_SOURCE DATA_
|---|

-- ==== Sys2Proof/Laws/Memory.lean ====
section
/-! SUPPORT. The laws of BUF: what a byte reads as after each operation, and that every operation keeps
the canonical form (spec/20_memory.md R50 to R55). -/

namespace Sys2Proof.Machine

/-! ### The canonical form -/

theorem memoryWf_cons {a : Nat} {v : Byte} {m : Memory} :
    memoryWf ((a, v) :: m) = true ↔
      a < 4096 ∧ (∀ c ∈ m, a < c.1) ∧ memoryWf m = true := by
  simp [memoryWf, Config.bufBytes, and_assoc]

/-- Nothing below the first address is listed. -/
theorem readByte_below {m : Memory} {a : Nat} (h : ∀ c ∈ m, a < c.1) : readByte m a = none := by
  cases m with
  | nil => rfl
  | cons c m =>
    obtain ⟨b, v⟩ := c
    have hb : a < b := h (b, v) (by simp)
    simp [readByte, hb, Nat.ne_of_lt hb]

theorem mem_writeByte {m : Memory} {a : Nat} {v : Byte} {c : Host.Cell}
    (h : c ∈ writeByte m a v) : c = (a, v) ∨ c ∈ m := by
  induction m with
  | nil => simpa [writeByte] using h
  | cons d m ih =>
    obtain ⟨b, u⟩ := d
    simp only [writeByte] at h
    split at h
    · rcases List.mem_cons.1 h with rfl | h
      · exact .inl rfl
      · exact .inr (List.mem_cons_of_mem _ h)
    · split at h
      · rcases List.mem_cons.1 h with rfl | h
        · exact .inl rfl
        · exact .inr h
      · rcases List.mem_cons.1 h with rfl | h
        · exact .inr (by simp)
        · rcases ih h with e | e
          · exact .inl e
          · exact .inr (List.mem_cons_of_mem _ e)

theorem mem_eraseByte {m : Memory} {a : Nat} {c : Host.Cell} (h : c ∈ eraseByte m a) : c ∈ m := by
  induction m with
  | nil => simp [eraseByte] at h
  | cons d m ih =>
    obtain ⟨b, u⟩ := d
    simp only [eraseByte] at h
    split at h
    · exact List.mem_cons_of_mem _ h
    · split at h
      · exact h
      · rcases List.mem_cons.1 h with rfl | h
        · simp
        · exact List.mem_cons_of_mem _ (ih h)

/-- A write inside BUF keeps the canonical form (R53). -/
theorem writeByte_wf {m : Memory} {a : Nat} (v : Byte) (ha : a < 4096) (h : memoryWf m = true) :
    memoryWf (writeByte m a v) = true := by
  induction m with
  | nil => simp [writeByte, memoryWf, Config.bufBytes, ha]
  | cons d m ih =>
    obtain ⟨b, u⟩ := d
    obtain ⟨hb, hlt, hm⟩ := memoryWf_cons.1 h
    simp only [writeByte]
    split
    · subst_vars; exact memoryWf_cons.2 ⟨hb, hlt, hm⟩
    · split
      · rename_i hab
        refine memoryWf_cons.2 ⟨ha, fun c hc => ?_, h⟩
        rcases List.mem_cons.1 hc with rfl | hc
        · exact hab
        · exact Nat.lt_trans hab (hlt c hc)
      · refine memoryWf_cons.2 ⟨hb, fun c hc => ?_, ih hm⟩
        rcases mem_writeByte hc with rfl | hc
        · simp only; omega
        · exact hlt c hc

theorem eraseByte_wf {m : Memory} (a : Nat) (h : memoryWf m = true) :
    memoryWf (eraseByte m a) = true := by
  induction m with
  | nil => rfl
  | cons d m ih =>
    obtain ⟨b, u⟩ := d
    obtain ⟨hb, hlt, hm⟩ := memoryWf_cons.1 h
    simp only [eraseByte]
    split
    · exact hm
    · split
      · exact h
      · exact memoryWf_cons.2 ⟨hb, fun c hc => hlt c (mem_eraseByte hc), ih hm⟩

theorem writeBytes_wf {m : Memory} {a : Nat} (bs : List Byte) (ha : a + bs.length ≤ 4096)
    (h : memoryWf m = true) : memoryWf (writeBytes m a bs) = true := by
  induction bs generalizing m a with
  | nil => exact h
  | cons b bs ih =>
    simp only [List.length_cons] at ha
    exact ih (by omega) (writeByte_wf b (by omega) h)

theorem eraseBytes_wf {m : Memory} (a k : Nat) (h : memoryWf m = true) :
    memoryWf (eraseBytes m a k) = true := by
  induction k generalizing m a with
  | zero => exact h
  | succ k ih => exact ih (a + 1) (eraseByte_wf a h)

/-! ### Reading after writing -/

theorem readByte_writeByte_same (m : Memory) (a : Nat) (v : Byte) :
    readByte (writeByte m a v) a = some v := by
  induction m with
  | nil => simp [writeByte, readByte]
  | cons d m ih =>
    obtain ⟨b, u⟩ := d
    simp only [writeByte]
    split
    · simp [readByte]
    · split
      · simp [readByte]
      · simp_all [readByte]

theorem readByte_writeByte_other (m : Memory) {a b : Nat} (v : Byte) (h : b ≠ a) :
    readByte (writeByte m a v) b = readByte m b := by
  induction m with
  | nil => simp [writeByte, readByte, h]
  | cons d m ih =>
    obtain ⟨c, u⟩ := d
    simp only [writeByte]
    split
    · subst_vars; simp [readByte, h]
    · split
      · rename_i hac
        simp only [readByte, h, if_false]
        split
        · have : b ≠ c := by omega
          have : b < c := by omega
          simp [*]
        · rfl
      · simp only [readByte, ih]

theorem readByte_eraseByte_same {m : Memory} (a : Nat) (h : memoryWf m = true) :
    readByte (eraseByte m a) a = none := by
  induction m with
  | nil => rfl
  | cons d m ih =>
    obtain ⟨b, u⟩ := d
    obtain ⟨_, hlt, hm⟩ := memoryWf_cons.1 h
    simp only [eraseByte]
    split
    · subst_vars; exact readByte_below hlt
    · split
      · simp [readByte, *]
      · simp [readByte, *]

theorem readByte_eraseByte_other {m : Memory} {a b : Nat} (h : memoryWf m = true) (hab : b ≠ a) :
    readByte (eraseByte m a) b = readByte m b := by
  induction m with
  | nil => rfl
  | cons d m ih =>
    obtain ⟨c, u⟩ := d
    obtain ⟨_, hlt, hm⟩ := memoryWf_cons.1 h
    simp only [eraseByte]
    split
    · subst_vars
      simp only [readByte, hab, if_false]
      split
      · exact readByte_below fun c hc => Nat.lt_trans ‹_› (hlt c hc)
      · rfl
    · split
      · rfl
      · simp only [readByte, ih hm]

theorem readByte_writeBytes_outside (m : Memory) {a b : Nat} (bs : List Byte)
    (h : b < a ∨ a + bs.length ≤ b) : readByte (writeBytes m a bs) b = readByte m b := by
  induction bs generalizing m a with
  | nil => rfl
  | cons v bs ih =>
    simp only [List.length_cons] at h
    rw [writeBytes, ih _ (by omega), readByte_writeByte_other _ _ (by omega)]

theorem readByte_writeBytes_inside (m : Memory) (a : Nat) (bs : List Byte) (i : Nat)
    (h : i < bs.length) : readByte (writeBytes m a bs) (a + i) = some bs[i] := by
  induction bs generalizing m a i with
  | nil => simp at h
  | cons v bs ih =>
    cases i with
    | zero =>
      rw [writeBytes, readByte_writeBytes_outside _ _ (by omega)]
      exact readByte_writeByte_same _ _ _
    | succ i =>
      have := ih (writeByte m a v) (a + 1) i (by simpa using h)
      simpa [writeBytes, Nat.add_assoc, Nat.add_comm 1] using this

theorem readByte_eraseBytes_outside {m : Memory} {a b k : Nat} (hm : memoryWf m = true)
    (h : b < a ∨ a + k ≤ b) : readByte (eraseBytes m a k) b = readByte m b := by
  induction k generalizing m a with
  | zero => rfl
  | succ k ih =>
    rw [eraseBytes, ih (eraseByte_wf a hm) (by omega), readByte_eraseByte_other hm (by omega)]

theorem readByte_eraseBytes_inside {m : Memory} {a i k : Nat} (hm : memoryWf m = true)
    (h : i < k) : readByte (eraseBytes m a k) (a + i) = none := by
  induction k generalizing m a i with
  | zero => omega
  | succ k ih =>
    rw [eraseBytes]
    cases i with
    | zero =>
      rw [readByte_eraseBytes_outside (eraseByte_wf a hm) (by omega)]
      exact readByte_eraseByte_same a hm
    | succ i =>
      rw [show a + (i + 1) = a + 1 + i by omega]
      exact ih (eraseByte_wf a hm) (by omega)

/-- What was stored is loaded again (R52, R53). -/
theorem readBytes_writeBytes_same (m : Memory) (a : Nat) (bs : List Byte) :
    readBytes (writeBytes m a bs) a bs.length = some bs := by
  induction bs generalizing m a with
  | nil => rfl
  | cons v bs ih =>
    have h0 : readByte (writeBytes (writeByte m a v) (a + 1) bs) a = some v := by
      rw [readByte_writeBytes_outside _ _ (by omega), readByte_writeByte_same]
    simp [writeBytes, readBytes, h0, ih]

/-! ### Little-endian integers -/

@[simp] theorem leBytes_length (k v : Nat) : (leBytes k v).length = k := by
  induction k generalizing v with
  | zero => rfl
  | succ k ih => simp [leBytes, ih]

/-- LE and LEbytes_k are inverse below 256^k (R12). -/
theorem leNat_leBytes (k v : Nat) : leNat (leBytes k v) = v % 256 ^ k := by
  induction k generalizing v with
  | zero => simp [leBytes, leNat, Nat.mod_one]
  | succ k ih =>
    simp only [leBytes, leNat, ih, BitVec.toNat_ofNat]
    rw [show 256 ^ (k + 1) = 256 * 256 ^ k from Nat.pow_succ', Nat.mod_mul (x := v) (a := 256)]

theorem leNat_lt (bs : List Byte) : leNat bs < 256 ^ bs.length := by
  induction bs with
  | nil => simp [leNat]
  | cons b bs ih =>
    have := b.isLt
    simp only [leNat, List.length_cons, Nat.pow_succ']
    omega

theorem leBytes_leNat (bs : List Byte) : leBytes bs.length (leNat bs) = bs := by
  induction bs with
  | nil => rfl
  | cons b bs ih =>
    have hb := b.isLt
    have h1 : BitVec.ofNat 8 (leNat (b :: bs)) = b := by
      apply BitVec.eq_of_toNat_eq
      simp only [leNat, BitVec.toNat_ofNat]
      omega
    have h2 : leNat (b :: bs) / 256 = leNat bs := by simp only [leNat]; omega
    simp only [List.length_cons, leBytes, h1, h2, ih]

end Sys2Proof.Machine
end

|---|

_REQUIRED WORK_
The answer must be a verbatim transcription of the entries above, from the first line through the line that contains "(List.mem_cons_of_mem _ e)", and nothing more.

_EXPECTED ANSWER_
-- ==== Sys2Proof/Laws/Memory.lean ====
section
/-! SUPPORT. The laws of BUF: what a byte reads as after each operation, and that every operation keeps
the canonical form (spec/20_memory.md R50 to R55). -/

namespace Sys2Proof.Machine

/-! ### The canonical form -/

theorem memoryWf_cons {a : Nat} {v : Byte} {m : Memory} :
    memoryWf ((a, v) :: m) = true ↔
      a < 4096 ∧ (∀ c ∈ m, a < c.1) ∧ memoryWf m = true := by
  simp [memoryWf, Config.bufBytes, and_assoc]

/-- Nothing below the first address is listed. -/
theorem readByte_below {m : Memory} {a : Nat} (h : ∀ c ∈ m, a < c.1) : readByte m a = none := by
  cases m with
  | nil => rfl
  | cons c m =>
    obtain ⟨b, v⟩ := c
    have hb : a < b := h (b, v) (by simp)
    simp [readByte, hb, Nat.ne_of_lt hb]

theorem mem_writeByte {m : Memory} {a : Nat} {v : Byte} {c : Host.Cell}
    (h : c ∈ writeByte m a v) : c = (a, v) ∨ c ∈ m := by
  induction m with
  | nil => simpa [writeByte] using h
  | cons d m ih =>
    obtain ⟨b, u⟩ := d
    simp only [writeByte] at h
    split at h
    · rcases List.mem_cons.1 h with rfl | h
      · exact .inl rfl
      · exact .inr (List.mem_cons_of_mem _ h)
    · split at h
      · rcases List.mem_cons.1 h with rfl | h
        · exact .inl rfl
        · exact .inr h
      · rcases List.mem_cons.1 h with rfl | h
        · exact .inr (by simp)
        · rcases ih h with e | e
          · exact .inl e
          · exact .inr (List.mem_cons_of_mem _ e)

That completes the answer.